*Your instructions:* Once the line containing "def State.openTick (isns" is found in the entries below, reproduce it and every line after it, stopping at and including the line containing "else s.modBar n"; reproduce nothing else, and keep each line exact.

*Records for the exercise:*

⟨

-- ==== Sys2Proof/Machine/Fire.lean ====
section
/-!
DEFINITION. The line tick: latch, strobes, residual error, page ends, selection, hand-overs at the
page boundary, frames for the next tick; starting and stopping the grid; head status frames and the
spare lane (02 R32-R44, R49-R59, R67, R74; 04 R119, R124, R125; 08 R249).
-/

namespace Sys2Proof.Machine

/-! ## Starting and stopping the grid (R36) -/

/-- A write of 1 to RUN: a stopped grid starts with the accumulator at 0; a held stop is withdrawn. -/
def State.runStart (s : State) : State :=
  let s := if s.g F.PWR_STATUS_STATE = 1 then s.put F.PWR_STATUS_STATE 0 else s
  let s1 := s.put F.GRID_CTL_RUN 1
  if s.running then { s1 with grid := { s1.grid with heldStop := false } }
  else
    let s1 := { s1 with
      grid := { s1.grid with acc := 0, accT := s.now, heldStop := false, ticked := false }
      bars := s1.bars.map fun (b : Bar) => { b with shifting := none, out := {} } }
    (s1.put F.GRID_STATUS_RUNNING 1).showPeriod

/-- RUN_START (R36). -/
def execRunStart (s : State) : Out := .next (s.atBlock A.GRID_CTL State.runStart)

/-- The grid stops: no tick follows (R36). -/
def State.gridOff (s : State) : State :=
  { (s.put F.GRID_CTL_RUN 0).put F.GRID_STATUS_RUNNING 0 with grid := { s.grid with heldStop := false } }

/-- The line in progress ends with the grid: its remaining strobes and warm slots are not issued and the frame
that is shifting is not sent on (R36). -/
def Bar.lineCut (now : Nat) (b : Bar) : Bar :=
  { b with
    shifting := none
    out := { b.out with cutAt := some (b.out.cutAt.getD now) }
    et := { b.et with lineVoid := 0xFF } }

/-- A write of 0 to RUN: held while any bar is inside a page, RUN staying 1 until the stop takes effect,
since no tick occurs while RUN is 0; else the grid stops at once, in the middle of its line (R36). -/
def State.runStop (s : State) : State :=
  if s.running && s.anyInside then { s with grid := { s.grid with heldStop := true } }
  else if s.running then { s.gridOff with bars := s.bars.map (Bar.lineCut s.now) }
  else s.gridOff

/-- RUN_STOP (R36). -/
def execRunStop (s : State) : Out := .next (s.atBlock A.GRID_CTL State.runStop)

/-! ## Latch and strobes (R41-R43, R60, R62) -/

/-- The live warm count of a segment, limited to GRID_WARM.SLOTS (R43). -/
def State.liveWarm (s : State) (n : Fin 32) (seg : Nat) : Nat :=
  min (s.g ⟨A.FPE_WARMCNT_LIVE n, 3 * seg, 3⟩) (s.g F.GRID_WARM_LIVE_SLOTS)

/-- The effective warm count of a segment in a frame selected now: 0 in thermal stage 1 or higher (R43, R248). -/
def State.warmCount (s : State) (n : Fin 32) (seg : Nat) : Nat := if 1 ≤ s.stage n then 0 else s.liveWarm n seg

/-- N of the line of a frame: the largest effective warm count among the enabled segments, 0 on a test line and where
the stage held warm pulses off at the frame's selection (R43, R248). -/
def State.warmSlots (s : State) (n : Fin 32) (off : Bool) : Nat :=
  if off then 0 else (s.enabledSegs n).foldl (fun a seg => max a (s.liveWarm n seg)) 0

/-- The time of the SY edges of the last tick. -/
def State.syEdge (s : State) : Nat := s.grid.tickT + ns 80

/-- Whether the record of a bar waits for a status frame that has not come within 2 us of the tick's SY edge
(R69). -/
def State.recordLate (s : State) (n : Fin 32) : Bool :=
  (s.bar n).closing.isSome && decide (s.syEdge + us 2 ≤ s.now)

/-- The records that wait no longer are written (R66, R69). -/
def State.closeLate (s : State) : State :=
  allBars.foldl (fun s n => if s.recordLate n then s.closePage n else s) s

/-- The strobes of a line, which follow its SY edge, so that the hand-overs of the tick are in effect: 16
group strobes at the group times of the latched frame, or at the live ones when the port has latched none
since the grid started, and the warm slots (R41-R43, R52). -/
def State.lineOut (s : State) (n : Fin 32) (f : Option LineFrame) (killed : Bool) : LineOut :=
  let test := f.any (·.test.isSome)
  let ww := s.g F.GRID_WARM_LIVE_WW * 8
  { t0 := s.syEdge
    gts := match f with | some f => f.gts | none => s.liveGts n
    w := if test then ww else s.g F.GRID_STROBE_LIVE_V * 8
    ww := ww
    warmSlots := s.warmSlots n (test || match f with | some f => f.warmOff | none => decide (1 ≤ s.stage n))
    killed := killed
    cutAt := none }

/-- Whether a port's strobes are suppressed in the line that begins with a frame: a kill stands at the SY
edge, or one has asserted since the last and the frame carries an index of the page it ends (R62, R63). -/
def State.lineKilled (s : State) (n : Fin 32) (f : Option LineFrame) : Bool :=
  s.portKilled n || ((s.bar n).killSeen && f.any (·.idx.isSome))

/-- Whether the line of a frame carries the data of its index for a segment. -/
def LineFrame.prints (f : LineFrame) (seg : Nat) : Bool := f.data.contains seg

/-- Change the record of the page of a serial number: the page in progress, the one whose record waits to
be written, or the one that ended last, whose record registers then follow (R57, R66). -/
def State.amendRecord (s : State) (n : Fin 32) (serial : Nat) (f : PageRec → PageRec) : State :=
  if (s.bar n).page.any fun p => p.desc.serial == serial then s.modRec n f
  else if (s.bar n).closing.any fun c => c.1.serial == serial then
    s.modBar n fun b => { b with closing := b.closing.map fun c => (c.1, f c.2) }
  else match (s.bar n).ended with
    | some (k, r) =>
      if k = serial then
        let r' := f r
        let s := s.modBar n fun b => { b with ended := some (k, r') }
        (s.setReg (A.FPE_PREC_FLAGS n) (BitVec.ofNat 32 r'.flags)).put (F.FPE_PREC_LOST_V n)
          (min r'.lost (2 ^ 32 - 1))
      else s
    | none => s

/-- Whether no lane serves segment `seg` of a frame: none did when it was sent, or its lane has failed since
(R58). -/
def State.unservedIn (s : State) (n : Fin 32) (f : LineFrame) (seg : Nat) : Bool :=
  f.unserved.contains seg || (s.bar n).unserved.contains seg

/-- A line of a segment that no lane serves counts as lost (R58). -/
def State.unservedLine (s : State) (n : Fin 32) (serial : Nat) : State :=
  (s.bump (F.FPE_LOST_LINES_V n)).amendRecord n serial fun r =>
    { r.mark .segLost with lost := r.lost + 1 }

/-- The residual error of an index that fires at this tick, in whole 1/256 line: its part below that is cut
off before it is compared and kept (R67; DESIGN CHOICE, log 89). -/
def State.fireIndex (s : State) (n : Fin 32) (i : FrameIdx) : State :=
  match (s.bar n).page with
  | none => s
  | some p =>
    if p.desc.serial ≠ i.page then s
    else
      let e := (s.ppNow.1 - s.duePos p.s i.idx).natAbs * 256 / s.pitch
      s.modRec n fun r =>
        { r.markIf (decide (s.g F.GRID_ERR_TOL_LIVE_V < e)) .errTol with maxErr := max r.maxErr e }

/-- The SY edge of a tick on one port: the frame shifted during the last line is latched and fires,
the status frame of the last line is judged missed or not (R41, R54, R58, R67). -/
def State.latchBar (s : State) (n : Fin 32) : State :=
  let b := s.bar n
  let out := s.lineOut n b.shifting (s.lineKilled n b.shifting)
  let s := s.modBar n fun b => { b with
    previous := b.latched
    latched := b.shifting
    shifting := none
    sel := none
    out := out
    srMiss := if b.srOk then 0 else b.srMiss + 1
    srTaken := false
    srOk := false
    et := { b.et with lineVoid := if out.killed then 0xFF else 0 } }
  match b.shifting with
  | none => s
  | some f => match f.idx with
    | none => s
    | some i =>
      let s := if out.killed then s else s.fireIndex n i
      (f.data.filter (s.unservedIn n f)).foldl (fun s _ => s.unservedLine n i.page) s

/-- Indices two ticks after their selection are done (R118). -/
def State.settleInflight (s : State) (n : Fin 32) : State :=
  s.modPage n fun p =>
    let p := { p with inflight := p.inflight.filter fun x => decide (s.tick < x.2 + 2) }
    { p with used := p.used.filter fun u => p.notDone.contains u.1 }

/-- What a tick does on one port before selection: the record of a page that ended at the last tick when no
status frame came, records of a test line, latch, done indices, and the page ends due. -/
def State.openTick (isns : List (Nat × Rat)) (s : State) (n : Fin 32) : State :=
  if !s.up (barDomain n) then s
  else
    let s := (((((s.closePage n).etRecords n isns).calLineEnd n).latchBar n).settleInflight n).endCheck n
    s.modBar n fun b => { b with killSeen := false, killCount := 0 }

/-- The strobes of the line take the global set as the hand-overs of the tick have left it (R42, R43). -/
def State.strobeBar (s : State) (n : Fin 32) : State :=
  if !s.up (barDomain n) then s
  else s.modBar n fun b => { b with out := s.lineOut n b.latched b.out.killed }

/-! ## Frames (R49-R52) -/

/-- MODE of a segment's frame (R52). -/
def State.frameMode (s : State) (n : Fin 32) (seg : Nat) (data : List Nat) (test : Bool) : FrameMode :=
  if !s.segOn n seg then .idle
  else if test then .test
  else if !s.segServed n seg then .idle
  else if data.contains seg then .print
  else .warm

⟩
⟨

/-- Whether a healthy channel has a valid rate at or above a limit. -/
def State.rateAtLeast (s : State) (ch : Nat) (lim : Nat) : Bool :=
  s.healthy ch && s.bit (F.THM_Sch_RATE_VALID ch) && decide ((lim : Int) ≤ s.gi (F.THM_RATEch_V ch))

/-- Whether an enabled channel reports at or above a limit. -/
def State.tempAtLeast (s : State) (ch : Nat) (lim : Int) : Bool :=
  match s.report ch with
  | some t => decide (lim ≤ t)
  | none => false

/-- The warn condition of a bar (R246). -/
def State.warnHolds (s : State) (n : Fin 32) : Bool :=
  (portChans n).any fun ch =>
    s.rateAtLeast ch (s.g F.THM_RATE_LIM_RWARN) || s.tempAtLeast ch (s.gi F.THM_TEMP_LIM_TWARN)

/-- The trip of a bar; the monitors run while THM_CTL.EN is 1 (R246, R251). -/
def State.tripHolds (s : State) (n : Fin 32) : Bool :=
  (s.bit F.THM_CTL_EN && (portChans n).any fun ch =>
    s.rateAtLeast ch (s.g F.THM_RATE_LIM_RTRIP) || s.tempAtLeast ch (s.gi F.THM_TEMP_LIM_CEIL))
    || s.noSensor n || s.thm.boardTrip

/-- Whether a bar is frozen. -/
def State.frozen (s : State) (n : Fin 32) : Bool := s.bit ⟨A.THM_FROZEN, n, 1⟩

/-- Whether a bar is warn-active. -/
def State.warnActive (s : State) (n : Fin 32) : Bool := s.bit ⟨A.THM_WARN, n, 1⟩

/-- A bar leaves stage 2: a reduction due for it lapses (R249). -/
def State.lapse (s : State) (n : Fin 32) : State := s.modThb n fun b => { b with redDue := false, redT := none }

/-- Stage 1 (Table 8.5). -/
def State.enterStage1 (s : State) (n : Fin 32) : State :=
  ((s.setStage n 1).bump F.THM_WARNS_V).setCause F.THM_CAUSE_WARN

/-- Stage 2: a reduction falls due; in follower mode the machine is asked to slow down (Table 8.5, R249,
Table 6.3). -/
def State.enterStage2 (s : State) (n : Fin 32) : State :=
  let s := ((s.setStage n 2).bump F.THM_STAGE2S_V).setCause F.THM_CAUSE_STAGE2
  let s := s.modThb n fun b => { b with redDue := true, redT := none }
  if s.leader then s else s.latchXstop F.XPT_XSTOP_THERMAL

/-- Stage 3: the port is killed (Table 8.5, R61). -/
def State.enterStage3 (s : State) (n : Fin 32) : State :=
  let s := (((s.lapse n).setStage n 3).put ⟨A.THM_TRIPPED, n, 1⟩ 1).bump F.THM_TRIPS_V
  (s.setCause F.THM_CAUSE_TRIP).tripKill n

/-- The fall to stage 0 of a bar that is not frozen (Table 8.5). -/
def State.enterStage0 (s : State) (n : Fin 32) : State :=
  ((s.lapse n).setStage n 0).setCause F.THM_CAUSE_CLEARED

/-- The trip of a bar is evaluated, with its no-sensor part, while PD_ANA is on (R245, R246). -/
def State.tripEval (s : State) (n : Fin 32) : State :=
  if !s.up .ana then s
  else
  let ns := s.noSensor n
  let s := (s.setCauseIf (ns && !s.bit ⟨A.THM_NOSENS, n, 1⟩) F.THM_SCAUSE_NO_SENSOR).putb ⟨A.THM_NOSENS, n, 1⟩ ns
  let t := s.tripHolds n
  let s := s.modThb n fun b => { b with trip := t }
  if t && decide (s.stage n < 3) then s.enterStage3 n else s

⟩
⟨

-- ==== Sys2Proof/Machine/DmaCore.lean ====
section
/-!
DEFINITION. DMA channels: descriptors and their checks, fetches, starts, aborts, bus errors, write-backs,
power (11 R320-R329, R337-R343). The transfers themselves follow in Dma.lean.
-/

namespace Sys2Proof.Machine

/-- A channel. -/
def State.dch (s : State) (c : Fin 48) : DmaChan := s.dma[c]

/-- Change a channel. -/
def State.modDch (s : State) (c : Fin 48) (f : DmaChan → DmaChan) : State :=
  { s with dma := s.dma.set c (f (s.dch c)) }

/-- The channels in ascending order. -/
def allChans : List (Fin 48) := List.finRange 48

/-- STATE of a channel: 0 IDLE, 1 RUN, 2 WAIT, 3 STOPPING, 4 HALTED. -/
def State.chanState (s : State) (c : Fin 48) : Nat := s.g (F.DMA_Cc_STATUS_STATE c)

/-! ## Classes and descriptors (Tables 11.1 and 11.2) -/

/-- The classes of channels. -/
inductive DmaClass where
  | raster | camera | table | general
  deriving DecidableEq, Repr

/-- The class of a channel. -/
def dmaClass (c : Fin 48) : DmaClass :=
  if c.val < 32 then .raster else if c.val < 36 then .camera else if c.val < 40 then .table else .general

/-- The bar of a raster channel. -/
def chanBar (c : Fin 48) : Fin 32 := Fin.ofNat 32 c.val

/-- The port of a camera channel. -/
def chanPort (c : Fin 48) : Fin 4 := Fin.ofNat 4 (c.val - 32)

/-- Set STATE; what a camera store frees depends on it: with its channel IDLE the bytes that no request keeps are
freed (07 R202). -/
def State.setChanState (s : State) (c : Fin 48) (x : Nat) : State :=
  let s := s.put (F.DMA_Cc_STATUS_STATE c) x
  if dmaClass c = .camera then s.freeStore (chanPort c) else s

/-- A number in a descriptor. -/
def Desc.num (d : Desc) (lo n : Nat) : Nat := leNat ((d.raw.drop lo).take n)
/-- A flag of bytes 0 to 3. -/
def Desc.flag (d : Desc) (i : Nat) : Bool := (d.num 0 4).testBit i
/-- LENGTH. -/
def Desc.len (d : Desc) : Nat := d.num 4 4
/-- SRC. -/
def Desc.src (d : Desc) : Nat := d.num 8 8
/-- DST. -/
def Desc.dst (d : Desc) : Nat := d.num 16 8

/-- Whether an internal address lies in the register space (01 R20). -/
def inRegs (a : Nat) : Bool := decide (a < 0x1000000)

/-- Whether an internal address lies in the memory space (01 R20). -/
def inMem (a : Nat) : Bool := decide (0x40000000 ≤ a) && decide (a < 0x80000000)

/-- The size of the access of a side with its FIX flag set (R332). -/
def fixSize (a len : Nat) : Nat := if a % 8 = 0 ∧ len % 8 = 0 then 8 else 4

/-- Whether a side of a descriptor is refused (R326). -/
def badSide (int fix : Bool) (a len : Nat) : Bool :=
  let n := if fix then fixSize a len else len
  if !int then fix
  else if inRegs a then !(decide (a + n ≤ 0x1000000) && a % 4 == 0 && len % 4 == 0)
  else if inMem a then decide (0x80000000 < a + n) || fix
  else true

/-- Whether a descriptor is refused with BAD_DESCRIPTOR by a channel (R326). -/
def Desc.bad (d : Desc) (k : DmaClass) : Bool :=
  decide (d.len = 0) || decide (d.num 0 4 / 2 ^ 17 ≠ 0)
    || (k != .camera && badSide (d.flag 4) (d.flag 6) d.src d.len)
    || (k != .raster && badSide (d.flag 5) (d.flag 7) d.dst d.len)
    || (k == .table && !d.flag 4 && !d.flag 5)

⟩

*Written response:*
def State.openTick (isns : List (Nat × Rat)) (s : State) (n : Fin 32) : State :=
  if !s.up (barDomain n) then s
  else
    let s := (((((s.closePage n).etRecords n isns).calLineEnd n).latchBar n).settleInflight n).endCheck n
    s.modBar n fun b => { b with killSeen := false, killCount := 0 }

/-- The strobes of the line take the global set as the hand-overs of the tick have left it (R42, R43). -/
def State.strobeBar (s : State) (n : Fin 32) : State :=
  if !s.up (barDomain n) then s
  else s.modBar n fun b => { b with out := s.lineOut n b.latched b.out.killed }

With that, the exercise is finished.